I sold my agency.
That's a strange sentence to write. Still wrapping my head around it.
Early on, I thought about this moment a lot. First because I naively thought it would be easy.
After that, because I had long given up on it.
Upon much reflection, selling the agency wasn't the milestone…the real milestone happened almost two years earlier.
That was when the business stopped needing me.
I slowly became less involved in the day-to-day. The team made more decisions without me. Clients still got great results without needing access to me.
The agency kept improving whether I showed up or not.
By the time the acquisition happened, the business had already become something I'd been trying to build for years: an agency that didn't depend on its founder.
That's the part I keep coming back to.
We often think an exit starts when someone wants to buy the business.
I don't think that's true anymore…it starts the moment your business gives you a choice.
You can sell.
You can hire a CEO.
You can take a month off.
You can start something new.
Or you can keep running the business because you genuinely want to.
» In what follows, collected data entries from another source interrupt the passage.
/-- Settles O45: the receives by what they can take, the arrivals by `packetArrives_noted`. -/
theorem packetsReceived : Obligations.PacketsReceived := by
  refine ⟨?recv, ?exchange, ?miss, ?held, ?late, ?overrun, ?margin⟩
  case recv =>
    intro s u i f g h hcue hkind hpop hchoose hoff hfit
    refine (answers_iff rfl).mpr ?_
    rw [onIssue_begun u _ s i (doFrecv u i f) h (portCue_same hcue hkind hpop)]
    exact fabRecv_effects (s := done u s) hchoose hoff hfit
  case exchange =>
    intro s u i f o g h hcue hkind hpop ho hbad hchoose hoff hfit
    refine (answers_iff rfl).mpr ?_
    have hkeeps := fabSend_keeps (s := done u s) hbad u i f
    have ho' : portOff (done u s) i f + 0x20000 = o := ho.symm
    rw [onIssue_begun u _ s i (doFxch u i f) h (portCue_same hcue hkind hpop), doFxch, ho']
    have hcands : pktCands (fabSend u i f (done u s)) u o (portBytes f) (f.param.toNat % 4096) =
        pktCands s u o (portBytes f) (f.param.toNat % 4096) := pktCands_congr hkeeps.fabric hkeeps.bead ..
    have hcrypt : seaCrypt (fabSend u i f (done u s)) i.ctx g.2.bytes (pktBody g.2.bytes) =
        seaCrypt s i.ctx g.2.bytes (pktBody g.2.bytes) := by
      rw [seaCrypt, seaCrypt, hkeeps.sec, hkeeps.fabric]
      rfl
    obtain ⟨hmakes, hheld, hstore, hlp4x⟩ := fabRecv_effects (i := i) (hcands ▸ hchoose) hoff hfit
    rw [hcrypt, makes, hkeeps.bead, hkeeps.effects] at hmakes
    rw [hkeeps.fabric, pktCandidate_congr hkeeps.fabric hkeeps.bead] at hheld
    exact ⟨hmakes, hheld, hstore.trans hkeeps.store, hlp4x.trans hkeeps.lp4x⟩
  case miss =>
    intro s u i f o x hx h hcue hkind hpop ho hbad hnone
    simp only [List.mem_cons, List.not_mem_nil, or_false] at hx
    rcases hx with rfl | rfl
    · refine (answers_iff rfl).mpr ?_
      rw [onIssue_begun u _ s i (doFrecv u i f) h (portCue_same hcue hkind hpop)]
      have ho' : o = portOff (done u s) i f := by rw [ho]; exact Int.add_zero _
      rw [doFrecv, ← ho']
      exact fabRecv_miss (s := s) ⟨rfl, rfl, rfl, rfl, rfl, fun _ => rfl, .of_events rfl⟩ hnone
    · refine (answers_iff rfl).mpr ?_
      rw [onIssue_begun u _ s i (doFxch u i f) h (portCue_same hcue hkind hpop)]
      have ho' : o = portOff (done u s) i f + 0x20000 := ho
      have hkeeps := fabSend_keeps (s := done u s) hbad u i f
      rw [doFxch, ← ho']
      exact fabRecv_miss (s := s) ⟨hkeeps.bead, hkeeps.effects, hkeeps.fabric, hkeeps.store, hkeeps.lp4x, hkeeps.sec, hkeeps.log⟩ hnone
  case held =>
    intro s port tr due p hport hpart hdue hbefore hroom
    refine (answers_iff rfl).mpr ?_
    have hkeeps := noted_keeps port tr p s
    rw [packetArrives_noted hport hpart, if_neg (by rw [hkeeps.bead]; omega), if_neg (by rw [noted_waiting]; omega), hdue]
    exact ⟨congrArg (· ++ _) hkeeps.held, hkeeps.effects, hkeeps.store, hkeeps.lp4x⟩
  case late =>
    intro s port tr p hport hpart hlate
    refine (answers_iff rfl).mpr ?_
    have hkeeps := noted_keeps port tr p s
    rw [packetArrives_noted hport hpart, if_pos (by rw [hkeeps.bead]; exact hlate)]
    have hall := hkeeps.trans (fabRaise_fabKeeps evFabricUnclaimed port (pktSrc p) (pktDueBead s p) tr _)
    exact ⟨raised_fabRaise hkeeps .., hall.held, hall.effects, hall.store, hall.lp4x⟩
  case overrun =>
    intro s port tr p hport hpart hearly hfull
    refine (answers_iff rfl).mpr ?_
    have hkeeps := noted_keeps port tr p s
    rw [packetArrives_noted hport hpart, if_neg (by rw [hkeeps.bead]; omega), if_pos (by rw [noted_waiting]; exact hfull)]
    have hall := hkeeps.trans (fabRaise_fabKeeps evFabricOverrun port (pktSrc p) (pktDueBead s p) tr _)
    exact ⟨raised_fabRaise hkeeps .., hall.held, hall.effects, hall.store, hall.lp4x⟩
  case margin =>
    intro s port tr p hport hpart hlow hhigh
    refine (answers_iff rfl).mpr ?_
    refine raised.later ?_ (packetArrives_logFrom hport hpart)
    have hnear : nearLatency (noteTransit port tr s) tr = true := decide_eq_true (show fabLatency s ≤ tr + 4 ∧ tr ≤ fabLatency s + 4 from ⟨hlow, hhigh⟩)
    rw [noted, if_pos hnear]
    exact raised_raise_of rfl rfl

end Sys2Proof.Machine
end

section
/-! The host port (R203, R204, R209 to R213, R309, Table 7-1). -/

namespace Sys2Proof.Machine

/-! ## A record committed in one cue -/

theorem markDirty_pair (gs : List Nat) (s : State) : ∃ p, markDirty gs s = { s with pair := p } ∧ p.regs = s.pair.regs := by
  unfold markDirty
  split
  · exact ⟨s.pair, rfl, rfl⟩
  · split
    · exact ⟨_, rfl, rfl⟩
    · exact ⟨_, rfl, rfl⟩

/-- A chain event changes the context's chain and the inputs assigned to it, and marks its granule. -/
structure ChainKeeps (c : CtxNo) (s t : State) : Prop where
  bead : t.bead = s.bead
  ctxs : t.ctxs = s.ctxs
  rows : t.rows = s.rows
  live : t.live = s.live
  store : t.store = s.store
  effects : t.effects = s.effects
  ports : t.ports = s.ports
  regs : t.pair.regs = s.pair.regs
  rings : t.rings.length = s.rings.length
  ring : t.ring c = { s.ring c with chain := (t.ring c).chain, assigned := (t.ring c).assigned }

theorem chainEvent_keeps {c : CtxNo} {s : State} (hc : c < s.rings.length) (commit : Bool) : ChainKeeps c s (chainEvent commit c s) := by
  have hring := setRing_ring hc fun r =>
    { r with chain := sm3 (r.chain ++ ((r.assigned.filter fun a => commit || !a.1).map (·.2)).flatten),
             assigned := r.assigned.filter fun a => !(commit || !a.1) }
  have hlength := setRing_length (fun r : Ring =>
    { r with chain := sm3 (r.chain ++ ((r.assigned.filter fun a => commit || !a.1).map (·.2)).flatten),
             assigned := r.assigned.filter fun a => !(commit || !a.1) }) c s
  rw [chainEvent]
  obtain ⟨p, hp, hregs⟩ := markDirty_pair [ctxGranule c] (s.modRing (fun r =>
    { r with chain := sm3 (r.chain ++ ((r.assigned.filter fun a => commit || !a.1).map (·.2)).flatten),
             assigned := r.assigned.filter fun a => !(commit || !a.1) }) c)
  rw [setRing, chainDirty, hp] at hring hlength ⊢
  exact ⟨rfl, rfl, rfl, rfl, rfl, rfl, rfl, hregs, hlength, by rw [hring]⟩
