-- ==== Sys2Proof/Machine/Control.lean ====
section
/-! DEFINITION. Call and Return (41_control_transfer.md). `pc` has been advanced before either runs, so the return address is
the address after the Call. -/

namespace Sys2Proof.Machine

/-- `CALL nnn` (41_control_transfer.md R110): push the advanced `pc`, then go to the target; a full stack raises
StackOverflow with nothing else written. -/
def execCall (nnn : Imm12) (s : State) : Result :=
  match s.push? s.pc with
  | none => .next (s.raiseFrom .stackOverflow (encode (.call nnn)))
  | some t => .next (t.setPc (callTarget nnn))

/-- `RET` (41_control_transfer.md R112): pop into `pc`; an empty stack raises StackUnderflow with nothing else written. -/
def execRet (s : State) : Result :=
  match s.pop? with
  | none => .next (s.raiseFrom .stackUnderflow (encode .ret))
  | some (v, t) => .next (t.setPc v)

end Sys2Proof.Machine
end

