/-! ### A step raises what is due -/

/-- `u` is `s` as a fatal condition of its next step finds it: with `pc` advanced, unless the fetch is out of bounds
(60_exceptions.md R147). -/
def State.FoundByFault (s u : State) : Prop :=
  (4095 ≤ s.pc.toNat ∧ u = s) ∨ (s.pc.toNat ≤ 4094 ∧ u = s.advancePc)

/-- A step raises the record that is due and writes nothing else, or none is due and the step does not fail. -/
theorem step_cases_due {s t : State} (h : step s = .next t) :
    (∃ r u, s.dueFault? = some r ∧ s.FoundByFault u ∧ t = u.raise r.condition r.addr r.word) ∨
    (s.dueFault? = none ∧ t.status ≠ .failed ∧ t.fault = s.fault) := by
  obtain ⟨hr, ⟨hpc, rfl⟩ | ⟨hpc, w, rfl, ⟨hd, rfl⟩ | ⟨hd, rfl⟩ | ⟨hd, hsp, rfl⟩ |
    ⟨hd, hsp, -, -, -, -, hstatus, hfault, -⟩ | ⟨nnn, hd, hsp, rfl⟩ |
    ⟨nnn, hd, hsp, -, -, -, hstatus, hfault, -⟩ | ⟨x, y, hd, he⟩⟩⟩ := step_cases_full h
  case inl => exact .inl ⟨_, s, State.dueFault?_of_ge hpc, .inl ⟨hpc, rfl⟩, rfl⟩
  all_goals have hfound : s.FoundByFault s.advancePc := .inr ⟨hpc, rfl⟩
  · exact .inl ⟨_, _, State.dueFault?_of_unimplemented hpc hd, hfound, rfl⟩
  · exact .inr ⟨State.dueFault?_of_halt hpc hd, nofun, rfl⟩
  · exact .inl ⟨_, _, (State.dueFault?_of_ret hpc hd).trans (if_pos hsp), hfound, rfl⟩
  · exact .inr ⟨(State.dueFault?_of_ret hpc hd).trans (if_neg (by omega)), by rw [hstatus]; nofun, hfault⟩
  · exact .inl ⟨_, _, (State.dueFault?_of_call hpc hd).trans (if_pos hsp), hfound, rfl⟩
  · exact .inr ⟨(State.dueFault?_of_call hpc hd).trans (if_neg (by omega)), by rw [hstatus]; nofun, hfault⟩
  · obtain ⟨-, -, -, -, hstatus, hfault⟩ := exec_add_frame he
    exact .inr ⟨State.dueFault?_of_add hpc hd, by rw [hstatus, State.advancePc_status, hr]; nofun, hfault⟩

/-- Settles O23: a step that fails raised what was due, and raising writes neither `pc` nor data. -/
theorem fatalConditionsArePrecise : Obligations.FatalConditionsArePrecise := by
  intro s t h hf
  obtain ⟨r, u, -, ⟨hpc, rfl⟩ | ⟨hpc, rfl⟩, rfl⟩ | ⟨-, hnf, -⟩ := step_cases_due h
  · exact ⟨fun _ => rfl, fun hle => by omega, fun _ => rfl, fun _ => rfl, fun _ => rfl, rfl⟩
  · exact ⟨fun hge => by omega, fun _ => State.pc_add_two_toNat hpc, fun _ => rfl, fun _ => rfl, fun _ => rfl, rfl⟩
  · exact absurd hf hnf

/-- The step of a running Machine fails with exactly the record that is due, and otherwise leaves the record alone. -/
theorem step_raises_exactly_what_is_due {s t : State} (h : step s = .next t) :
    (∀ r, s.dueFault? = some r → t.status = .failed ∧ t.fault = some r) ∧
    (s.dueFault? = none → t.status ≠ .failed ∧ t.fault = s.fault) := by
  obtain ⟨r, u, hdue, -, rfl⟩ | ⟨hdue, hkeep⟩ := step_cases_due h <;> rw [hdue]
  · refine ⟨fun r' hr' => ?_, nofun⟩
    cases hr'
    exact ⟨rfl, rfl⟩
  · exact ⟨nofun, fun _ => hkeep⟩

/-- Settles O24: the step raises what is due, and the words recorded are read off the rows of the table. -/
theorem conditionsAreRaisedExactlyWhenDue : Obligations.ConditionsAreRaisedExactlyWhenDue := by
  refine ⟨fun s hr => ?step, fun s r hdue => ?record, rfl, rfl, rfl, rfl⟩
  case step =>
    obtain ⟨t, ht⟩ := step_next_of_running hr
    exact ⟨t, ht, step_raises_exactly_what_is_due ht⟩
  case record =>
    obtain rfl | ⟨w, rfl, hw⟩ | rfl | ⟨nnn, rfl⟩ := State.dueFault?_eq_some hdue
    · exact ⟨nofun, nofun, nofun⟩
    · exact ⟨nofun, nofun, fun _ => ⟨w, rfl, hw⟩⟩
    · exact ⟨fun _ => rfl, nofun, nofun⟩
    · exact ⟨nofun, fun _ => ⟨_, rfl, by rw [encode_call_toNat]; omega⟩, nofun⟩
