/-- Opcodes 0x40 to 0x4F of R66, with the types and options of R72. -/
def row4 (op F ver : Nat) (_cNone : Bool) : Option Row :=
  match op with
  | 0x40 => do
      noTy F
      only F 0x01F
      some { cls := .a, d := .key, a := .ks, b := .ks, c := .no, prod := some .w32, key := true
             make := fun _ d a b _ => .kadd d a b
             makeImm := some (fun _ d a imm => .kaddImm d a imm) }
  | 0x41 => do
      noTy F
      only F 0x01F
      some { cls := .a, d := .key, a := .ks, b := .ks, c := .no, prod := some .w32, key := true
             make := fun _ d a b _ => .ksub d a b
             makeImm := some (fun _ d a imm => .ksubImm d a imm) }
  | 0x42 => do
      noTy F
      only F 0x01F
      some { cls := .a, d := .key, a := .ks, b := .ks, c := .no, prod := some .w32, key := true
             make := fun _ d a b _ => .kmul d a b
             makeImm := some (fun _ d a imm => .kmulImm d a imm) }
  | 0x43 => do
      noTy F
      only F 0x01F
      some { cls := .a, d := .key, a := .ks, b := .ks, c := .no, prod := some .w32, key := true
             make := fun _ d a b _ => .kand d a b
             makeImm := some (fun _ d a imm => .kandImm d a imm) }
  | 0x44 => do
      noTy F
      only F 0x01F
      some { cls := .a, d := .key, a := .ks, b := .ks, c := .no, prod := some .w32, key := true
             make := fun _ d a b _ => .kor d a b
             makeImm := some (fun _ d a imm => .korImm d a imm) }
  | 0x45 => do
      noTy F
      only F 0x01F
      some { cls := .a, d := .key, a := .ks, b := .ks, c := .no, prod := some .w32, key := true
             make := fun _ d a b _ => .kxor d a b
             makeImm := some (fun _ d a imm => .kxorImm d a imm) }
  | 0x46 => do
      noTy F
      only F 0x01F
      some { cls := .a, d := .key, a := .ks, b := .ks, c := .no, prod := some .w32, key := true
             make := fun _ d a b _ => .kshl d a b
             makeImm := some (fun _ d a imm => .kshlImm d a imm) }
  | 0x47 => do
      noTy F
      only F 0x01F
      some { cls := .a, d := .key, a := .ks, b := .ks, c := .no, prod := some .w32, key := true
             make := fun _ d a b _ => .kshr d a b
             makeImm := some (fun _ d a imm => .kshrImm d a imm) }
  | 0x48 => do
      noTy F
      only F 0x01F
      some { cls := .a, d := .key, a := .ks, b := .no, c := .no, prod := some .w32, key := true
             make := fun _ d a _ _ => .kmov d a }
  | 0x49 => do
      noTy F
      let pos ← boolOf (fld F 5 2)
      only F 0x07F
      some { cls := .a, d := .key, a := .no, b := .ks, c := .no, prod := some .w32, key := true
             make := fun _ d _ b _ => .kmovi pos d b
             makeImm := some (fun _ d _ imm => .kmoviImm pos d imm) }
  | 0x4A => do
      let t ← tyIn [.i32, .n32] F
      let cond ← Cond.ofInt (fld F 5 4)
      only F 0x1FF
      some { cls := .a, d := .key, a := .ks, b := .ks, c := .no, prod := some .w32, key := true
             make := fun _ d a b _ => .kcmp t cond d a b
             makeImm := some (fun _ d a imm => .kcmpImm t cond d a imm) }
  | 0x4B => do
      noTy F
      let sh ← finOf 8 (fld F 5 3)
      only F 0x0FF
      some { cls := .a, d := .key, a := .ks, b := .ks, c := .no, prod := some .w32, key := true
             make := fun _ d a b _ => .klea sh d a b
             makeImm := some (fun _ d a imm => .kleaImm sh d a imm) }
  | 0x4C => do
      since2 ver
      noTy F
      only F 0x01F
      some { cls := .a, d := .no, a := .no, b := .no, c := .no, key := true
             make := fun _ _ _ _ _ => .kmerge }
  | _ => none
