def Die.head (x : Die) (n : Nat) : Head := (aget x.heads n).getD Head.reset

def State.head (s : State) (d : DieId) (n : Nat) : Head := (s.die d).head n

def State.modHead (s : State) (d : DieId) (n : Nat) (f : Head → Head) : State :=
  s.modDie d fun x => { x with heads := aput x.heads n (f (x.head n)) }

/-- The event counters of a context on a core after switch-in (R371). -/
def CtxCounters.zero : CtxCounters := ⟨0, 0, 0, 0, 0, 0, 0, 0, 0⟩

def Core.counters? (c : Core) (ctx : Nat) : CtxCounters := (aget c.counters ctx).getD CtxCounters.zero

def State.count (s : State) (d : DieId) (n ctx : Nat) (f : CtxCounters → CtxCounters) : State :=
  s.modCore d n fun c => { c with counters := aput c.counters ctx (f (c.counters? ctx)) }

/-- A free value, and the state with the next one to draw (log 2). -/
def State.draw (s : State) : BitVec 128 × State :=
  (Config.freeValue s.fresh, { s with fresh := s.fresh + 1 })

/-- The register count, key count and protection of the thread's launch, by its cove's header. -/
def Cove.regCount (c : Cove) : Nat := kernelRegs c.header
def Cove.keyCount (c : Cove) : Nat := kernelKeys c.header
def Cove.isProtected (c : Cove) : Bool := kernelProtected c.header
def Cove.isC16 (c : Cove) : Bool := kernelC16 c.header
def Cove.key (c : Cove) : DecodeKey := kernelKey c.header

/-- W of R23: 32 lanes in an ordinary launch, 16 in protected and compatibility mode. -/
def Cove.width (c : Cove) : Nat := if c.isProtected || c.isC16 then 16 else 32

/-- Declared scratchpad bytes of a cove (R64). -/
def Cove.declared (c : Cove) : Nat := kernelScratchUnits c.header * 4096

/-- The core a thread runs on. -/
def State.coreOf (s : State) (r : TRef) : Core := s.core r.die r.core

/-- The shadow of a visible thread in protected launch mode (R42). -/
def shadowOf (r : TRef) : TRef := { r with lane := r.lane + 1 }

/-- A thread on an odd lane of a protected launch is a shadow (R42). -/
def isShadow (c : Cove) (r : TRef) : Bool := c.isProtected && r.lane % 2 == 1

/-- The crew a thread's key file belongs to and its half: in compatibility mode lanes 16 to 31 form
the second logical crew (R43). -/
def logicalHalf (c : Cove) (lane : Nat) : Nat := if c.isC16 && !c.isProtected then lane / 16 else 0

/-- The virtual number of a thread's crew: 2c and 2c + 1 in compatibility mode without protection
(R23, R43). -/
def crewNumber (c : Cove) (crew lane : Nat) : Nat :=
  if c.isC16 && !c.isProtected then 2 * crew + lane / 16 else crew

/-- The threads of a cove's crew, in lane order. -/
def State.crewThreads (s : State) (cv : CoveRef) (crew : Nat) : List (TRef × Thread) :=
  (s.threads.filter fun e => e.2.cove == cv && e.2.crew == crew).mergeSort
    fun x y => decide (x.1.lane ≤ y.1.lane)

def State.coveThreads (s : State) (cv : CoveRef) : List (TRef × Thread) :=
  s.threads.filter fun e => e.2.cove == cv

/-- An active member (R34, R169): not exited. -/
def Thread.active (t : Thread) : Bool := t.status != .exited

/-- Held at a slot of its clause (R24). -/
def Thread.held (t : Thread) : Bool := t.hold.isSome

/-! Registers. -/

/-- The value of a general register. -/
def Thread.reg (t : Thread) (n : Nat) : Word := t.regs.getD n 0
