/-- A value delivered to the destination of the current instruction at the end of its clause, in both
threads of a protected pair. -/
def State.deliverReg (s : State) (c : Cur) (d : Opnd) (w : Width) (v : Quad) (tag : Bool) : State :=
  s.both c fun t => t.deferReg d w v tag

/-- The register and width of a destination. -/
def destOf (d : Opnd) (w : Width) : Option (Nat × Width) :=
  match d with
  | .g n => some (n.val, w)
  | _ => none

/-- Whether a load goes over the link or the host attachment port: spaces 5 and 6 do, and the bytes of a
granule homed on the peer of which this die has no replica (R394). -/
def State.farLoad (s : State) (c : Cur) (space a n : Nat) (sys : Bool) : Bool :=
  match space with
  | 5 | 6 => true
  | 0 | 7 =>
    match s.locateAll (c.agent sys) .read (granuleParts a n) with
    | .ok ls => s.farRead (c.agent sys) ls
    | .error _ => false
  | 4 =>
    if c.cv.constLen < a + n then false
    else
      match s.locateAll (c.agent sys) .read (granuleParts (c.cv.constBase + a) n) with
      | .ok ls => s.farRead { c.agent sys with core := none } ls
      | .error _ => false
  | _ => false

/-- Where the addresses of a space start in global memory (R198). -/
def Cur.spaceBase (c : Cur) (space : Nat) : Nat := if space = 4 then c.cv.constBase else 0

/-- A load waits behind an access of its own thread to the same bytes of global memory (R205). -/
def State.loadOwes (s : State) (c : Cur) (space a n : Nat) : Bool :=
  (space == 0 || space == 7 || space == 4) && s.owes c.r (c.spaceBase space + a) n

/-- A load that completes at its slot: its value waits for the clause's end, or an uncorrectable error of
it is deferred (R242, R240). -/
def loadNow (s : State) (c : Cur) (t : Ty) (d : Opnd) (cap : Quad) (a : Nat) :
    Except (State × Stop) State :=
  match s.readSpace c (capSpace cap) a t.bytes (capSystem cap) with
  | .error e => .error (s, e)
  | .ok (s1, v) =>
    match v.bad with
    | some (x, loc) => .ok (s1.deferFault c .uncorrectable x loc)
    | none => .ok (s1.deliverReg c d t.width (loadValue t (quadOf v.bytes))
        (t == .b128 && a % 16 == 0 && capHas cap permLoadCap && v.tag))

/-- A load of a type (R242). -/
def loadAt (s : State) (c : Cur) (t : Ty) (d : Opnd) (cap : Quad) (a : Nat) :
    Except (State × Stop) State :=
  let n := t.bytes
  let sys := capSystem cap
  let space := capSpace cap
  if (space = 5 ∨ space = 6) ∧ !s.spaceUp c.r.die c.ctx space then .error (s, .trap .loadFault (dw a))
  else if s.loadOwes c space a n then .error (s, .hold)
  else if s.farLoad c space a n sys then
    s.ask c (if space = 7 then 0 else space) a n sys (.load (destOf d t.width) t)
      (t == .b128 && a % 16 == 0 && capHas cap permLoadCap) false (c.spaceBase space)
  else
    match (if space = 1 then s.stashOpen (some c) c sys .loadFault [.read] a n else (s, none)) with
    | (s1, some (.stop e)) => .error (s1, e)
    | (s1, _) => loadNow s1 c t d cap a

/-- ld and ld.k over either offset (R242, R243). -/
def loadOp (s : State) (gd : Guard) (t : Ty) (d a b : Opnd) : Host.Outcome State Fault Refusal :=
  onceComparing s gd [(a, .w128), (b, .w32)] id fun s c vs =>
    s.afterOwn c true (fun s _ _ => s) fun s =>
      match checkCap (nth vs 0).1 (nth vs 0).2 permRead (lo32 (nth vs 1)) t.bytes with
      | .error e => .error (s, e)
      | .ok x => loadAt s c t d (nth vs 0).1 x

/-- A store to located bytes: performed at this die's homes, sent to the peer's (R394). -/
def State.storeLocs (s : State) (c : Cur) (g : Agent) (sys : Bool) (mk : List Byte → ReqKind)
    (bs : List Byte) (tag : Bool) : List Loc → State
  | [] => s
  | l :: ls =>
    let s1 :=
      if l.remote then
        (s.noteOwn g true l).request c 0 l.va l.n sys (mk (bs.take l.n)) tag
      else s.writeLoc g l (bs.take l.n) (tag && pteT l.leaf)
    s1.storeLocs c g sys mk (bs.drop l.n) tag ls

/-- A write to located bytes waits behind an access of its own thread that is still on its way to a home
of this die, and for room in the queue of those that leave (R205, R283). -/
def State.storeWaits (s : State) (c : Cur) (ls : List Loc) (posted : Bool) : Bool :=
  ls.any (fun l => !l.remote && s.owes c.r l.va l.n)
    || !s.linkRoom c.r.die 0 posted (ls.filter Loc.remote).length

/-- A write to space 0 or 7 of the current thread (R244). -/
def State.storeGlobal (s : State) (c : Cur) (sys : Bool) (mk : List Byte → ReqKind) (a : Nat)
    (bs : List Byte) (tag : Bool) : Except (State × Stop) State :=
  let g := c.agent sys
  match s.locateAll g .write (granuleParts a bs.length) with
  | .error e => .error (s, e)
  | .ok ls =>
    match s.askOwnership g ls with
    | some s1 => .error (s1, .hold)
    | none => if s.storeWaits c ls true then .error (s, .hold) else .ok (s.storeLocs c g sys mk bs tag ls)

/-- Bytes written to the parts of a space 1 range of a cove, which become dirty, or stay clean where the
write also goes through (R233, R244). -/
def State.stashPut (s : State) (cr : CoveRef) (cv : Cove) (through : Bool) :
    List (Nat × Nat) → List Byte → State
  | [], _ => s
  | (a, n) :: rest, bs =>
    match cv.windowAt a with
    | none => s
    | some (i, w) =>
      let s1 := s.scratchPut cr.die cr.core (w.at cv a) (bs.take n)
      let s2 := if through then s1 else s1.setPart cr i (partStart a) (some .dirty)
      s2.stashPut cr cv through rest (bs.drop n)

/-- Bytes, with the tag of one aligned chunk, written to a space 1 range of a cove. -/
def State.stashWrite (s : State) (cr : CoveRef) (cv : Cove) (through : Bool) (a : Nat) (bs : List Byte)
    (tag : Bool) : State :=
  let s1 := s.stashPut cr cv through (segments a bs.length) bs
  match cv.windowAt a with
  | some (_, w) => if tag then s1.scratchTagPut cr.die cr.core (w.at cv a / 16) true else s1
  | none => s1

/-- A write to space 1 whose range is ready (R244). Under fence strengthening it is performed at the home
too, and the thread is held until the peer has performed it where that is the home (R233). -/
def State.stashStore (s : State) (c : Cur) (sys : Bool) (kind : ReqKind) (a : Nat) (bs : List Byte)
    (tag : Bool) : Except (State × Stop) State :=
  if s.strong c.ctx then
    let g := c.agent sys
    match s.locateAll g .write (granuleParts a bs.length) with
    | .error e => .error (s, e)
    | .ok ls =>
      match s.askOwnership g ls with
      | some s1 => .error (s1, .hold)
      | none =>
        if ls.any Loc.remote then .error (s.askWait c 1 a bs.length sys kind, .hold)
        else .ok ((s.stashWrite c.t.cove c.cv true a bs tag).storeLocs c g sys (.store · tag) bs tag ls)
  else .ok (s.stashWrite c.t.cove c.cv false a bs tag)

/-- A write to space 1 (R244). -/
def State.storeStash (s : State) (c : Cur) (sys : Bool) (a : Nat) (bs : List Byte) (tag : Bool) :
    Except (State × Stop) State :=
  afterParts c false (fun s => s.stashStore c sys (.store bs tag) a bs tag)
    (s.stashOpen (some c) c sys .storeFault [.write] a bs.length)

/-- A write of bytes by space (R198, R244), tagged where the bytes are one aligned tagged quad. -/
def State.storeSpace (s : State) (c : Cur) (cap : Quad) (a : Nat) (bs : List Byte) (tag : Bool) :
    Except (State × Stop) State :=
  let sys := capSystem cap
  let tag := tag && a % 16 == 0
  match capSpace cap with
  | 0 | 7 => s.storeGlobal c sys (.store · tag) a bs tag
  | 1 => s.storeStash c sys a bs tag
  | 2 =>
    match s.scratchOf c 2 a bs.length with
    | .error e => .error (s, e)
    | .ok (core, p) =>
      let s1 := s.scratchPut c.r.die core p bs
      .ok (if tag then s1.scratchTagPut c.r.die core (p / 16) true else s1)
  | 5 | 6 =>
    if s.spaceUp c.r.die c.ctx (capSpace cap) then s.ask c (capSpace cap) a bs.length sys (.store bs tag) tag
    else .error (s, .trap .storeFault (dw a))
  | _ => .error (s, .trap .capPerm (dw a))

/-- The checks of R201 on a store or atom; spaces 3 and 4 raise CAP_PERM whatever the permissions
(R198). -/
def checkStore (v : Quad × Bool) (perm : Nat) (off : Word) (n : Nat) : Except Stop Nat :=
  if effTag v.1 v.2 && (capSpace v.1 == 3 || capSpace v.1 == 4) then
    .error (.trap .capPerm (tvalOf (capAddr v.1 off)))
  else checkCap v.1 v.2 perm off n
Not because you have to.
That's optionality.
And I've realized that's what we’ve all been chasing all along.
Over the next little while, I'll be sharing more about what this process looked like, what surprised me, and the lessons I'm taking into this next chapter with Agency Uplift.
I don’t really care about the ins and outs of how to sell an agency.
What I do care about is helping founders build businesses that no longer require them.
The sale is just proof that it's possible.